Gather: Richard Van Camp on the Joy of Storytelling
by Richard Van Camp
Published by University of Regina Press
Review by Keith Foster
$19.95 ISBN 9780889777002
In his latest book, Gather: Richard Van Camp on the Joy of Storytelling, Richard Van Camp offers sound advice on the fine art of storytelling. He shares his insights on how and where to best gather stories and shows how to tell those stories to best advantage. He also shares examples of fine storytelling from his own collection.
Some of his advice is plain common sense, like showing respect for your listeners. After all, if there were no listeners, the speaker would have no reason to be there. Perhaps his most important tip is to listen to the storytellers – observe their mannerisms, how they raise or lower their voices, and especially when and where they pause.
Although Gather is geared primarily to an Indigenous audience, Van Camp has ample ideas for anyone who aspires to become a storyteller. A prolific storyteller himself, he’s published twenty-five books in twenty-four years, with more on the way. He gathered many of his stories from Elders while driving a Handi-Bus in Fort Smith, NT.
Van Camp claims the smartest thing he ever did, besides marry his wife, was to buy a tape recorder, which he uses constantly. After receiving permission, he records stories, then transcribes them verbatim. As a sign of respect and appreciation, he sends the recording and the transcribed story to the storyteller.

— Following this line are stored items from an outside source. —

/-! ### Completion (R366, R379, R381) -/

/-- The oldest operation has been performed; an MMAR's exchange has ended. -/
def State.canComplete (s : State) (vf off : Nat) (o : MatOp) : Bool :=
  (s.vdAt vf).isSome && !s.asleep vf off && (o.done || (o.exchange.isSome && s.exchanged vf off o))

def planMatComplete (vf off : Nat) (s : State) : Plan :=
  match (s.coreAt vf off).queue with
  | o :: _ =>
    let t : Tid := ⟨vf, off, o.slot⟩
    let es : List Eff :=
      [.core vf off (fun c =>
          let c := if o.exchange.isSome then c.takeLanded o else c
          { c with queue := c.queue.drop 1 }),
       .slot t (fun x => { x with fpflags := x.fpflags ||| o.flags })] ++
      (if o.refused then [] else [.core vf off (·.addSem o.f.gq.toNat o.f.gv.toNat)])
    when "MATRIX_OP_COMPLETE" (s.canComplete vf off o) (es ++ finishHalt (applyAll es s) t)
  | [] => .error (.event "MATRIX_OP_COMPLETE")

def execMatrixOpComplete (vf core : Nat) (s : State) := run (planMatComplete vf core s) s

end Sys2Proof.Machine
end

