-- ==== Sys2Proof/Machine/Engine.lean ====
section
/-! DEFINITION. Copy engines and image decoders (chapter 21): jobs and their acceptance (R382 to R387), what they deliver
(R388 to R400), and job control (R401). -/

namespace Sys2Proof.Machine

/-! ### The copy unit of an isle (R382, R383) -/

/-- A job's name in the copy unit: its id and its virtual function. A restore can bring an id that another virtual device
uses. -/
def Job.key (j : Job) : Nat := j.id + 65536 * j.vf

/-- A job is live until it ends. -/
def Job.live (j : Job) : Bool := match j.state with | .ended _ => false | _ => true

/-- Jobs of one core that ended, beyond the 64 most recent, are forgotten. -/
def Isle.prune (x : Isle) : Isle :=
  let old (j : Job) : Bool :=
    !j.live && decide (64 ≤ ((x.ended.takeWhile (· != j.key)).filter fun i =>
      x.jobs.any fun k => k.key == i && k.vf == j.vf && k.core == j.core).length)
  let keep := x.jobs.filter fun j => !old j
  { x with jobs := keep, ended := x.ended.filter fun i => keep.any (·.key == i) }

/-- A job changed. -/
def Isle.modJob (x : Isle) (id : Nat) (g : Job → Job) : Isle :=
  { x with jobs := x.jobs.map fun j => if j.key = id then g j else j }

/-- A job ends with a status; its engine or decoder is free. -/
def Isle.finish (x : Isle) (id status : Nat) : Isle :=
  let x := x.modJob id fun j =>
    { j with
      state := .ended status, decoder := none, carry := [], cells := [], staged := [], faultPage := none, frame := none
      away := none, cancels := [] }
  ({ x with ended := id :: x.ended } : Isle).prune

def Isle.job? (x : Isle) (id : Nat) : Option Job := x.jobs.find? (·.key == id)

/-- The next id that is not 0 and not in use, looked for from a candidate on. -/
def Isle.idFrom (x : Isle) : Nat → Nat → Nat
  | 0, c => c
  | k + 1, c => if c = 0 ∨ (x.jobs.any (·.id == c)) = true then Isle.idFrom x k ((c + 1) % 65536) else c

def Isle.newId (x : Isle) : Nat := x.idFrom (x.jobs.length + 2) ((x.lastJob + 1) % 65536)

/-- The queue entries of a virtual device's atoll in one isle (R59). -/
def queueSize (node : Nat) : Nat := if 16 ≤ atollSize node then 64 else 4 * atollSize node

/-- The isle of a virtual device's core. -/
def State.isleNo (s : State) (vf off : Nat) : Nat := isleOf (s.coreNo vf off)

/-- The effective priority of a thread's node (R79). -/
def State.prioOf (s : State) (t : Tid) : Nat :=
  match (s.slotOf t).team with
  | some r =>
    match (s.vdAt t.vf).bind (·.nodeAt r.graph r.node) with
    | some n => n.prio + n.aged
    | none => 0
  | none => 0

/-! ### The transfer descriptor (R393, R394) -/

/-- Table 21.4. -/
structure Desc where
  rows : Nat
  cols : Nat
  st : Nat
  dt : Nat
  t : Bool
  sm : Bool
  red : Nat
  sat : Bool
  lform : Bool
  sst : Int
  dst : Int
  ssd : Nat
  dsd : Nat
  sh : Nat
  sw : Nat
  list : Nat
  nl : Nat
  smoff : Nat
  zero : Bool                   -- the reserved bits are zero
deriving DecidableEq, Repr

def descOf (b : BitVec 512) : Desc :=
  let x := b.toNat
  let g (o n : Nat) : Nat := x / 2 ^ (8 * o) % 2 ^ (8 * n)
  let chain := g 6 2
  { rows := g 0 2, cols := g 2 2, st := g 4 1, dt := g 5 1, t := bit chain 0, sm := bit chain 1,
    red := bits chain 3 2, sat := bit chain 4, lform := bit chain 5, sst := toSigned 64 (g 8 8),
    dst := toSigned 64 (g 16 8), ssd := g 24 8, dsd := g 32 8, sh := g 40 4, sw := g 44 4, list := g 48 8,
    nl := g 56 2, smoff := g 58 2 % 8192,
    zero := chain / 64 == 0 && g 58 2 / 8192 == 0 && g 60 4 == 0 }

def loadType (t : Nat) : Bool := t == 6 || t == 7 || t == 9 || t == 10 || isBlock t
def Desc.loadPair (d : Desc) : Bool := loadType d.st && (d.dt == 8 || d.dt == 6 || d.dt == 7) && d.dt != d.st
def Desc.storePair (d : Desc) : Bool := d.st == 8 && loadType d.dt
def Desc.reduces (d : Desc) : Bool := d.red == 1 || d.red == 2

/-- Stages of both half-chains: ILLEGAL. -/
def Desc.illegal (d : Desc) : Bool := (d.t || d.loadPair) && (d.reduces || d.storePair)

/-- The layout conditions of one side of a transfer. -/
def sideBad (t cols base : Nat) (stride : Int) : Bool :=
  if isBlock t then cols % blockSize t != 0 || base % 32 != 0 || stride % 32 != 0
  else if tagWidth t = 4 then cols % 2 != 0
  else base % (tagWidth t / 8) != 0 || stride % (tagWidth t / 8 : Nat) != 0

/-- A field out of range: DENIED. -/
def Desc.denied (d : Desc) (k : JobKind) (dst src : Nat) : Bool :=
  let copy := d.st == d.dt && d.red == 0
  let reduce := d.st == d.dt && (d.st == 8 || d.st == 4) && d.reduces
  let block := if isBlock d.st then blockSize d.st else if isBlock d.dt then blockSize d.dt else 1
  !d.zero || d.rows == 0 || d.cols == 0 || decide (14 < d.st) || decide (14 < d.dt) || d.red == 3 ||
    !(copy || reduce || d.loadPair || d.storePair) || (d.reduces && !reduce) ||
    (d.sm && !(d.loadPair || d.storePair)) ||
    (d.t && (decide (64 < d.rows) || decide (64 < d.cols) || tagWidth d.dt == 4 || isBlock d.dt)) ||
    sideBad d.st d.cols src d.sst || sideBad d.dt d.cols dst d.dst ||
    (match k with
      | .cpy2 => d.sh != 0 || d.sw != 0 || d.list != 0 || d.nl != 0
      | _ => d.nl == 0 || d.list % 4 != 0 || (!d.lform && (d.rows != 1 || decide (d.sw < d.cols))) ||
          (d.lform && d.sw % block != 0))

/-- The decode descriptor (Table 21.7). -/
structure DecDesc where
  slen : Nat
  ptab : Nat
  work : Nat
  kind : Nat
  patch : Nat
  ch : Nat
  maxp : Nat
  g4w : Nat
  g4h : Nat
  pad : List Nat
  mean : List Nat
  istd : List Nat
  bad : Bool                    -- a field out of range
deriving DecidableEq, Repr

def decDescOf (b : BitVec 512) : DecDesc :=
  let x := b.toNat
  let g (o n : Nat) : Nat := x / 2 ^ (8 * o) % 2 ^ (8 * n)
  let kind := g 24 1
  let p := g 25 1
  { slen := g 0 8, ptab := g 8 8, work := g 16 8, kind := kind,
    patch := (match p with | 0 => 14 | 1 => 16 | 2 => 28 | _ => 32), ch := g 26 1, maxp := g 28 4, g4w := g 32 2,
    g4h := g 34 2, pad := [g 36 1, g 37 1, g 38 1], mean := [g 40 2, g 42 2, g 44 2], istd := [g 46 2, g 48 2, g 50 2],
    bad := g 0 8 == 0 || decide (2 ^ 32 ≤ g 0 8) || g 8 8 % 4 != 0 || decide (1 < kind) || decide (3 < p) ||
      !(g 26 1 == 1 || g 26 1 == 3) || g 27 1 != 0 || g 28 4 == 0 || g 39 1 != 0 || g 52 12 != 0 ||
      (if kind = 0 then g 16 8 % 64 != 0 || g 32 2 != 0 || g 34 2 != 0
       else g 16 8 != 0 || g 32 2 == 0 || g 34 2 == 0) }

/-! ### Acceptance (R384 to R386) -/

/-- The result word of Table 21.1. -/
def jobResult (status id : Nat) : Word := BitVec.ofNat 64 (status + id * 2 ^ 16)

/-- The length of a command: its literal, or s[v]. -/
def jobLength (x : Slot) (f : LM) : Nat :=
  match f.lit with
  | some l => l.toNat
  | none => (x.rs (f.v.setWidth 5)).toNat

/-- The bytes of an element of CRED and BXF. -/
def elemBytes (f : LM) : Nat := max 1 (tagWidth f.fmt.toNat / 8)

/-- The first misaligned register address (step 4), the descriptor's among them (step 5). -/
def jobMisaligned (k : JobKind) (x : Slot) (f : LM) : Option Word :=
  let bad (r : SReg) (n : Nat) : Option Word := if (x.rs r).toNat % n ≠ 0 then some (x.rs r) else none
  match k with
  | .cred => (bad f.sa (elemBytes f)).or (bad f.sb (elemBytes f))
  | .bxf => bad f.sa 64
  | .cdec => (bad f.sa 64).or (bad (f.v.setWidth 5) 64)
  | .cpy2 | .cgath | .cscat => bad (f.v.setWidth 5) 64
  | _ => none

/-- A range that lies in one core's scratchpad, reached through the core or self window: its core and offset (R400). -/
def State.scratchRange (s : State) (t : Tid) (va n : Nat) : Option (Nat × Nat) :=
  if va / 2 ^ 48 = 0xF0 ∨ va / 2 ^ 48 = 0xF2 then
    match windowOf va (s.coreNo t.vf t.core) with
    | some (core, off) =>
      match s.offset? t.vf core with
      | some k => if off + n ≤ (s.coreAt t.vf k).spSize then some (k, off) else none
      | none => none
    | none => none
  else none

/-- What step 5 finds of a command without a descriptor: it is denied. -/
def lengthDenied (k : JobKind) (s : State) (t : Tid) (f : LM) (dst len : Nat) : Bool :=
  decide (2 ^ 32 ≤ len) ||
    (match k with
      | .brdx | .brdc => len % 128 != 0
      | .cred => len % elemBytes f != 0
      | .bxf => len % 64 != 0 || (s.scratchRange t dst len).isNone
      | .mig => len != 0
      | _ => false)

/-- The job a command creates. -/
def newJob (k : JobKind) (s : State) (t : Tid) (x : Slot) (f : LM) (desc : BitVec 512) (id : Nat) : Job where
  id := id
  vf := t.vf
  core := t.core
  slot := t.slot
  gen := x.gen.toNat
  seq := x.seq
  kind := k
  f := f
  prio := s.prioOf t
  age := s.cycle
  dst := (x.rs f.sa).toNat
  src := (x.rs f.sb).toNat
  len := jobLength x f
  desc := desc
  rmode := x.rmode.toNat
  priv := x.priv
  pos := 0
  spos := 0
  wpos := 0
  carry := []
  cells := []
  staged := []
  entries := []
  state := .queued
  faultPage := none
  frame := none
  away := none
  saved := false
  decoder := none
  begun := false
  uneven := false
  cancels := []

Van Camp writes in an easy to read style, as if he’s chatting with the reader in a casual conversation. Perhaps he speaks into his trusty tape recorder as he’s spontaneously thinking, then simply transcribes those words. His thoughts flow like a stream of consciousness, grasping hold of an idea and letting his words sally forth as he expands on that idea.
With the permission of the storytellers, Van Camp shares some of their experiences in Gather. One such story involves a soldier who’s severely injured in the Korean War when a concussion grenade explodes under his feet. In another, a woman tells how, when she’s left home alone as a teenager, the “Little People” in the forest protect her as three men attempt to break into her house.
Rosa Wah-Shee, Van Camp’s mother, tells of her experiences in a residential school, seen through her eyes as a five-year-old. She’s too young to attend school, but her older brothers are going and she doesn’t want to be left behind, so she sneaks onto the bus. The school is an eye-opener for her.
In another story, a geologist from Halifax, NS, while exploring Davin Lake in northern Saskatchewan, notices a cross on the shoreline. As he approaches, he sees his own name inscribed on the cross.
In his thirty-two chapters of Gather: Richard Van Camp on the Joy of Storytelling, Van Camp shares his insights on the best approaches to gathering and sharing stories, and shares a few examples of what fine storytelling is really like.